-- ==== Sys2Proof/Laws/Packets.lean ====
section
/-!
SUPPORT. A delivered packet reaches the checks of its connection, with its state found.
-/

namespace Sys2Proof.Machine

@[simp] theorem connOf_found (d : Ix9) (p : Pkt) (n : Nat) : connOf (found d p) n = connOf d n := by simp [found]

/-- Checks 1 to 4 of R162 let a delivered packet through. -/
theorem rxPacket_delivered (d : Ix9) (p : Pkt) (h : Delivered d p) :
    rxPacket (takeArrived d p) p = rxChecked (found d p) (pktConn p) p false := by
  obtain ⟨h1, h2, h3, h4, h5, h6, -, -, -, -⟩ := h
  have a2 : blockValid (takeArrived d p) (pktConn p) = true := by simpa [blockValid, rget, resetValue] using h2
  have ht : homeTile (takeArrived d p) (pktConn p) = homeTile d (pktConn p) := by simp [homeTile, rget, resetValue]
  have a3 : xportReady (takeArrived d p) (homeTile (takeArrived d p) (pktConn p)) = true := by
    simpa [ht, xportReady, islandReady] using h3
  have a4 : holdsState (takeArrived d p) (pktConn p) = true := by simpa [holdsState, placeOf, connOf] using h4
  have a5 : cachedConn (takeArrived d p) (pktConn p) = true := by simpa [cachedConn, placeOf] using h5
  have a6 : parkedOf (found d p) (pktConn p) = [] := by simpa [found, parkedOf, touch] using h6
  simp only [found] at a6
  cases p with
  | native k =>
    obtain ⟨h11, h12⟩ := h1
    have h13 := decide_eq_false (Nat.not_le.2 h12)
    have ha : ageMs (takeArrived d (.native k)) k = ageMs d k := by simp [ageMs, nowMs]
    simp only [rxPacket, ha, h11, bne_self_eq_false, h13, Bool.false_eq_true, if_false, a2, a3, Bool.not_true]
    simp [rxLookup, a4, a5, a6, found]
  | roce r => simp [rxPacket, a2, a3, rxLookup, a4, a5, a6, found]

end Sys2Proof.Machine
end

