theorem unitZeroed_ends {d : Ix9} {u x : Nat} (h : look d.lm.zeroing u = some x) : unitZeroed d u =
    quotaSettle (lmZero { d with lm := { d.lm with zeroing := drop d.lm.zeroing u } } (u * unitBytes) unitBytes) := by
  simp only [unitZeroed, h]

/-- Settles O41, by the equations above. The layout of the event of a pin is the model's choice (log entry 37). -/
theorem landingMemoryIsScrubbedAndRepaired : Obligations.LandingMemoryIsScrubbedAndRepaired := by
  intro s stack ch bank row pin
  refine ⟨fun ecc n hn => ⟨fun hmore => ?scrubs, fun hsome hlast => ?passes⟩, ?rowAsked, fun h => ?rowCopied, fun h => ?rowRepaired,
    ?pinAsked, fun h => ?windowQuiet, ?windowOver, fun hstack hwrote hch hused => ?pinExhausted, fun h => ?pinCopied,
    fun e h he => ?pinRepaired, fun u x h => ?unitZeroed, fun b => exec_lmZeroDone_block b s⟩
  case scrubs => rw [exec_patrolScrubTick, scrubTick_moves hn ecc hmore]
  case passes => rw [exec_patrolScrubTick, scrubTick_ends hn ecc hsome hlast]
  case rowAsked =>
    rintro hstack hwrote rfl rfl rfl hidle hnew hleft
    rw [exec_rowReq, if_pos hwrote, rowReq_spares hstack, spareRow_begins hidle hnew hleft]
  case rowCopied => rw [exec_rowSpareCopyDone, rowCopied_remaps h]
  case rowRepaired => rw [exec_postPackageRepairDone, repairDone_row h]
  case pinAsked =>
    intro hstack hwrote hch hunused hidle
    rw [exec_pinReq, if_pos hwrote, pinReq_steers hunused hidle hstack hch]
  case windowQuiet => rw [exec_pinThreshWindow, pinWindow_clears h]
  case windowOver =>
    intro x d hover hstack hch hpin hunused hidle hd
    rw [exec_pinThreshWindow, pinWindow_steers hover hstack hch hpin hunused hidle hd]
  case pinExhausted => rw [exec_pinReq, if_pos hwrote, pinReq_exhausted hstack hch hused]
  case pinCopied => rw [exec_pinSteerCopyDone, pinCopied_remaps h]
  case pinRepaired => rw [exec_postPackageRepairDone, repairDone_pin h he]
  case unitZeroed => rw [exec_lmZeroDone_unit, unitZeroed_ends h]

end Sys2Proof.Machine
end

section
/-!
SUPPORT and proofs, family 14_stride_engines: the entries and descriptors of a channel (R386 to R394) and its pacing and control
(R398 to R402). What each command runs and one equation for each case of an operation come first in each part, then its
statement.
-/

namespace Sys2Proof.Machine

/-! ## Entries (R387, R388, R393) -/

theorem exec_opCopy (k slot : Nat) (s : State) : exec (.opCopy k slot) s = .next (s.follow (opStride s.dev 0x01 k slot)) := rfl

theorem exec_opFill (k slot : Nat) (s : State) : exec (.opFill k slot) s = .next (s.follow (opStride s.dev 0x02 k slot)) := rfl

theorem exec_opChainStart (k slot : Nat) (s : State) :
    exec (.opChainStart k slot) s = .next (s.follow (opStride s.dev 0x03 k slot)) := rfl

section
variable {d b : Ix9} {op k slot c : Nat} {q : Sq} {e : Entry} (hentry : startedEntry d op k slot = some (q, e))
  (hchan : chanOfEntry d k slot = some c)
  (hb : b = updEntry (updChan d c (fun ch => { ch with begun := true })) k slot (fun e => { e with phase := 1 }))
include hentry hchan hb

/-- A copy or a fill begins its one transfer. -/
theorem opStride_begins (hop : op ≠ 0x03) : opStride d op k slot = strideRun b c := by
  simp only [opStride, hentry, hchan, ← hb, hop, if_false]

theorem opStride_chains (hop : op = 0x03) (hflag : flag e.opflags 0 = false) :
    opStride d op k slot = chainNext (rset b Fld.STRIDE_CH_DESC c (e.operandAt 1)) c (e.operandAt 1) := by
  subst hop
  simp only [opStride, hentry, hchan, ← hb, hflag, Bool.false_eq_true, if_false, if_true]

end

theorem chainNext_aligned {d : Ix9} {a : Nat} (h : a % 64 = 0) (c : Nat) :
    chainNext d c a = updChan d c (fun ch => { ch with next := some a }) := by simp [chainNext, h]

theorem chainNext_unaligned {d : Ix9} {a : Nat} (h : a % 64 ≠ 0) (c : Nat) : chainNext d c a =
    updChan d c (fun ch => { ch with next := none, fin := some (some (ST_BAD_ENTRY, 0x04, a)) }) := by simp [chainNext, h]

/-- A running channel may move a piece of up to `n` bytes of descriptor `r`. -/
structure PieceDue (d : Ix9) (c : Nat) (ch : Chan) (r : DescRun) (n : Nat) : Prop where
  chan : look d.stride c = some ch
  running : chanState d c = chRUN
  silent : ch.msg = none
  begun : ch.begun = true
  moving : movingRun ch = some r
  room : pieceRoom r = some n

section
variable {d : Ix9} {c f n : Nat} {ch : Chan} {r : DescRun} (hdue : PieceDue (strideStart d c) c ch r n)
include hdue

● ● ● ● ● ● ●

Once the line containing "simp only [unitZeroed, h]" has been set down, nothing more is wanted; set down each line of the listing above up to it exactly, starting with the first.

YOUR RESPONSE:
-- ==== Sys2Proof/Laws/Packets.lean ====
section
/-!
SUPPORT. A delivered packet reaches the checks of its connection, with its state found.
-/

namespace Sys2Proof.Machine

@[simp] theorem connOf_found (d : Ix9) (p : Pkt) (n : Nat) : connOf (found d p) n = connOf d n := by simp [found]

/-- Checks 1 to 4 of R162 let a delivered packet through. -/
theorem rxPacket_delivered (d : Ix9) (p : Pkt) (h : Delivered d p) :
    rxPacket (takeArrived d p) p = rxChecked (found d p) (pktConn p) p false := by
  obtain ⟨h1, h2, h3, h4, h5, h6, -, -, -, -⟩ := h
  have a2 : blockValid (takeArrived d p) (pktConn p) = true := by simpa [blockValid, rget, resetValue] using h2
  have ht : homeTile (takeArrived d p) (pktConn p) = homeTile d (pktConn p) := by simp [homeTile, rget, resetValue]
  have a3 : xportReady (takeArrived d p) (homeTile (takeArrived d p) (pktConn p)) = true := by
    simpa [ht, xportReady, islandReady] using h3
  have a4 : holdsState (takeArrived d p) (pktConn p) = true := by simpa [holdsState, placeOf, connOf] using h4
  have a5 : cachedConn (takeArrived d p) (pktConn p) = true := by simpa [cachedConn, placeOf] using h5
  have a6 : parkedOf (found d p) (pktConn p) = [] := by simpa [found, parkedOf, touch] using h6
  simp only [found] at a6
  cases p with
  | native k =>
    obtain ⟨h11, h12⟩ := h1
    have h13 := decide_eq_false (Nat.not_le.2 h12)
    have ha : ageMs (takeArrived d (.native k)) k = ageMs d k := by simp [ageMs, nowMs]
    simp only [rxPacket, ha, h11, bne_self_eq_false, h13, Bool.false_eq_true, if_false, a2, a3, Bool.not_true]
    simp [rxLookup, a4, a5, a6, found]
  | roce r => simp [rxPacket, a2, a3, rxLookup, a4, a5, a6, found]

end Sys2Proof.Machine
end

theorem unitZeroed_ends {d : Ix9} {u x : Nat} (h : look d.lm.zeroing u = some x) : unitZeroed d u =
    quotaSettle (lmZero { d with lm := { d.lm with zeroing := drop d.lm.zeroing u } } (u * unitBytes) unitBytes) := by
  simp only [unitZeroed, h]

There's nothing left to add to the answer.